▸ **What you need to do**
Each line below that contains the word "instruction" must be copied.

Stored data:
/-- An edge is one of three: RESET, an honoured START, or the instruction whose code SEQ holds (R130, R137, R200). -/
theorem step_cases (s : State) :
    step s = .next s.clear.advanceInputs ∨
    (busy s = false ∧ step s = .next s.honourStart.advanceInputs) ∨
    (∃ j t, j.seq? = some s.seq ∧ exec j s = .next t ∧ step s = .next t.advanceInputs) := by
  by_cases hr : s.ports.rst = true
  · exact .inl (step_of_rst hr)
  have hr : s.ports.rst = false := Bool.eq_false_iff.mpr hr
  by_cases hs : s.ports.start = false ∨ busy s = true
  · obtain ⟨j, t, hj, hp, he⟩ := proceed_cases s
    exact .inr (.inr ⟨j, t, hj, he, by rw [step_of_proceed hr hs, hp, afterEdge]⟩)
  · obtain ⟨hstart, hb⟩ : s.ports.start = true ∧ busy s = false := by simpa using hs
    exact .inr (.inl ⟨hb, step_of_start ⟨hr, hstart, hb⟩⟩)

/-- The instruction whose code SEQ holds keeps the invariant: a waiting state keeps everything. -/
theorem exec_keeps_inv {j : Instr} {s t : State} (hj : j.seq? = some s.seq) (hinv : s.Inv) (h : exec j s = .next t) :
    t.Inv := by
  by_cases hb : busy s = true
  · exact exec_keeps_inv_of_busy hj hb hinv h
  · rwa [exec_eq_self_of_no_phase hj (Bool.eq_false_iff.mpr hb) h]

end Sys2Proof.Machine

namespace Sys2Proof.Proofs

open Sys2Proof.Machine Sys2Proof.Claims

/-- Settles O44: RESET and an accepted START begin afresh, a rejected START keeps the last trace, and a micro-operation moves one
record from those still to come to the trace. -/
theorem everyStepKeepsTheInvariant : Obligations.EveryStepKeepsTheInvariant := by
  intro s t hinv h
  rcases step_cases s with hstep | ⟨hb, hstep⟩ | ⟨j, u, hj, hexec, hstep⟩ <;> rw [hstep] at h <;> cases h <;>
    apply Inv_advanceInputs
  · exact clear_inv s
  · exact honourStart_inv hb hinv
  · exact exec_keeps_inv hj hinv hexec

end Sys2Proof.Proofs

namespace Sys2Proof.Machine

open Sys2Proof.Claims

/-! ## The configuration of a START, and what `Run` makes of it (R122, R138, R172) -/

theorem run_eq_error_iff (c : RunConfig) (e : ConfigError) : run c = .error e ↔ validate c = .error e := by
  unfold run
  cases validate c <;> simp

theorem validate_of_run_ok {c : RunConfig} {ks : List Bool} {trace : List StepRecord} (h : run c = .ok ks trace) :
    validate c = .ok := by
  cases hv : validate c with
  | ok => rfl
  | error e => rw [(run_eq_error_iff c e).mpr hv] at h; cases h

theorem validate_ok_iff (c : RunConfig) :
    validate c = .ok ↔ c.key < 2 ^ 16 ∧ c.frame < 2 ^ 8 ∧ 0 ≤ c.warmupCycles ∧ 0 ≤ c.keystreamBits := by
  have hchecks : validate c = .ok ↔ ¬ valueTooWide c = true ∧ ¬ invalidCycleCount c = true := by
    rcases validate_cases c with ⟨hw, hv⟩ | ⟨hw, hi, hv⟩ | ⟨hw, hi, hv⟩ <;> simp [*]
  rw [hchecks, valueTooWide_iff, invalidCycleCount_iff]
  omega

/-- Bit 31 of a count's word is its sign (R22, R23). -/
theorem signBit_eq_false_iff (w : CfgWord) : w.getLsbD 31 = false ↔ 0 ≤ w.toInt := by
  rw [show w.getLsbD 31 = w.msb from (BitVec.msb_eq_getLsbD_last w).symm, BitVec.msb_eq_toInt]
  simp

/-- `Validate` accepts the configuration on the ports exactly when the statements call it legal (R20 to R23, R172). -/
theorem validate_config_ok_iff (p : Ports) : validate p.config = .ok ↔ LegalPorts p := by
  rw [validate_ok_iff, LegalPorts, signBit_eq_false_iff, signBit_eq_false_iff]
  rfl

theorem honourStart_of_validate_ok {s : State} (h : validate s.ports.config = .ok) : s.honourStart = s.acceptStart := by
  simp only [State.honourStart, h]

theorem honourStart_of_validate_error {s : State} {e : ConfigError} (h : validate s.ports.config = .error e) :
    s.honourStart = s.raiseConfig e := by
  simp only [State.honourStart, h]

theorem keyField_eq_ofNat (w : CfgWord) : keyField w = BitVec.ofNat 16 w.toNat := rfl

theorem frameField_eq_ofNat (w : CfgWord) : frameField w = BitVec.ofNat 8 w.toNat := rfl

theorem countField_eq_ofNat (w : CfgWord) : countField w = BitVec.ofNat 31 w.toNat := rfl

/-- The field of a count that is not negative holds the whole of it. -/
theorem countField_toNat {w : CfgWord} (h : 0 ≤ w.toInt) : (countField w).toNat = w.toInt.toNat := by
  have hsign := BitVec.toInt_eq_toNat_cond w
  rw [countField_eq_ofNat, BitVec.toNat_ofNat]
  have hw := w.isLt
  split at hsign <;> omega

▸ **Result for this task**
/-- An edge is one of three: RESET, an honoured START, or the instruction whose code SEQ holds (R130, R137, R200). -/
/-- The instruction whose code SEQ holds keeps the invariant: a waiting state keeps everything. -/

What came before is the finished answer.